Collected data

-- ==== Sys2Proof/Machine/Ports.lean ====
section
/-! DEFINITION. The request ports: what their receivers take of their lines, the taking and checking of a request frame (R163–R167), and the port
line events FRAME_BAD_LENGTH, FRAME_GAP, FRAME_DISCARD, UNKNOWN_REQUEST and RESPONSE_SENT. -/

namespace Sys2Proof.Machine

open Sys2Proof

/-- Whether the port receivers take bytes: from the end of the settling wait on (R173, R191, R193). -/
def Phase.receives : Phase → Bool
  | .loading => true
  | .operating => true
  | .off => false
  | .held => false
  | .settling => false

/-- What reaches a port's line is taken by its receiver, and the command it makes, if it makes one, becomes the
last of those that wait. Until the end of the settling wait the receivers take nothing (R163, R173). No
command of the table brings a byte, so no step is made of this (log entry 45). -/
def State.hear (port : Port) (x : LineInput) (s : State) : State :=
  if s.phase.receives then
    let r := (s.port port).receiver.take port x
    { s.modPort port (fun q => { q with receiver := r.1 }) with pending := s.pending ++ r.2.toList }
  else s

/-- What the owning block makes of a request (R164): it answers at once, or the request waits. -/
inductive Reaction where
  | answer (r : Result) (b : Body)
  | wait (w : Wait)
  deriving DecidableEq, Repr

/-- A refusal with an empty body; nothing is changed (R167). -/
def refuse (r : Result) (s : State) : State × Reaction := (s, .answer r .empty)

/-- A request in flight at a port from now on, with what its owner made of it (R164). -/
def takeRequest (i : Instr) (h : Hdr) (r : State × Reaction) : State :=
  let stage : Stage :=
    match r.2 with
    | .answer res body => .sending ⟨h.tag, res, body⟩
    | .wait w => .waiting w false
  r.1.modPort h.port fun q => { q with inFlight := some ⟨i, h.tag, stage⟩ }

/-- The port's own checks after check 1, then the owning block (R165, R166). -/
def dispatch (r : Req) (i : Instr) (h : Hdr) (owner : State → State × Reaction) (s : State) :
    State × Reaction :=
  if r.accepted h.port = false then refuse .denied s
  else if bodyFits i = false then refuse .malformed s
  else if s.pfailed = true ∧ r.writeClass = .portChecked then refuse .supplyLow s
  else owner s

/-- A complete request frame with a good check code arrives (R163–R165): it is not received, discarded as
the busy port case, answered STARTING, or checked and handed to its owner. R34's last sentence, Table 2-5 at
step 2 and R38's case 4 answer BUSY to a VEND or VEND_CANCEL that comes while a VEND waits on its hold write at
the one port that takes them, while R164 and Table 8-10 at step 2 discard a frame at a busy port; that the model
follows R164 is log entry 59. -/
def portRequest (r : Req) (i : Instr) (h : Hdr) (owner : State → State × Reaction) (s : State) :
    State :=
  if s.phase.receives = false then s
  else if (s.port h.port).inFlight.isSome then raiseAt .protocol h.port s
  else if s.phase = .loading then takeRequest i h (refuse .starting s)
  else takeRequest i h (dispatch r i h owner s)

/-- A frame is discarded (R163). -/
def discardFrame (port : Port) (s : State) : State :=
  if s.phase.receives then raiseAt .protocol port s else s

/-- FRAME_BAD_LENGTH (R163). A length of 2–64 is not a bad one (log entry 2). -/
def execFrameBadLength (port : Port) (n : Nat) (s : State) : Host.Outcome State Fault Refusal :=
  .next (if n < 2 ∨ 64 < n then discardFrame port s else s)

/-- FRAME_GAP (R163). -/
def execFrameGap (port : Port) (s : State) : Host.Outcome State Fault Refusal :=
  .next (discardFrame port s)

/-- FRAME_DISCARD (R163): a bad check code, or the busy port case. -/
def execFrameDiscard (port : Port) (s : State) : Host.Outcome State Fault Refusal :=
  .next (discardFrame port s)

/-- UNKNOWN_REQUEST (R165 checks 1 and 2): MALFORMED, or STARTING before the ports are enabled. -/
def execUnknownRequest (h : Hdr) (code : Nat) (s : State) : Host.Outcome State Fault Refusal :=
  .next
    (if s.phase.receives = false then s
     else if (s.port h.port).inFlight.isSome then raiseAt .protocol h.port s
     else
       takeRequest (.unknownRequest h code) h
         (refuse (if s.phase = .loading then .starting else .malformed) s))

/-- Whether a request in flight is RESTART being answered OK (R192). -/
def InFlight.restarts (f : InFlight) : Bool :=
  match f.request, f.stage with
  | .restart _, .sending r => decide (r.result = .ok)
  | _, _ => false

/-- RESPONSE_SENT (R164, R192): the request in flight ends; after RESTART's OK the start-up begins. -/
def execResponseSent (port : Port) (s : State) : Host.Outcome State Fault Refusal :=
  .next
    (match (s.port port).inFlight with
     | some f =>
       match f.stage with
       | .sending _ =>
         if port = .building ∧ f.restarts = true then beginStartUp s
         else s.modPort port fun q => { q with inFlight := none }
       | .waiting _ _ => s
     | none => s)

end Sys2Proof.Machine
end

> TO DO
Copy every line of the data that carries the word "false".

> WRITTEN SOLUTION
  | .off => false
  | .held => false
  | .settling => false
    | .wait w => .waiting w false
  if r.accepted h.port = false then refuse .denied s
  else if bodyFits i = false then refuse .malformed s
  if s.phase.receives = false then s
    (if s.phase.receives = false then s
  | _, _ => false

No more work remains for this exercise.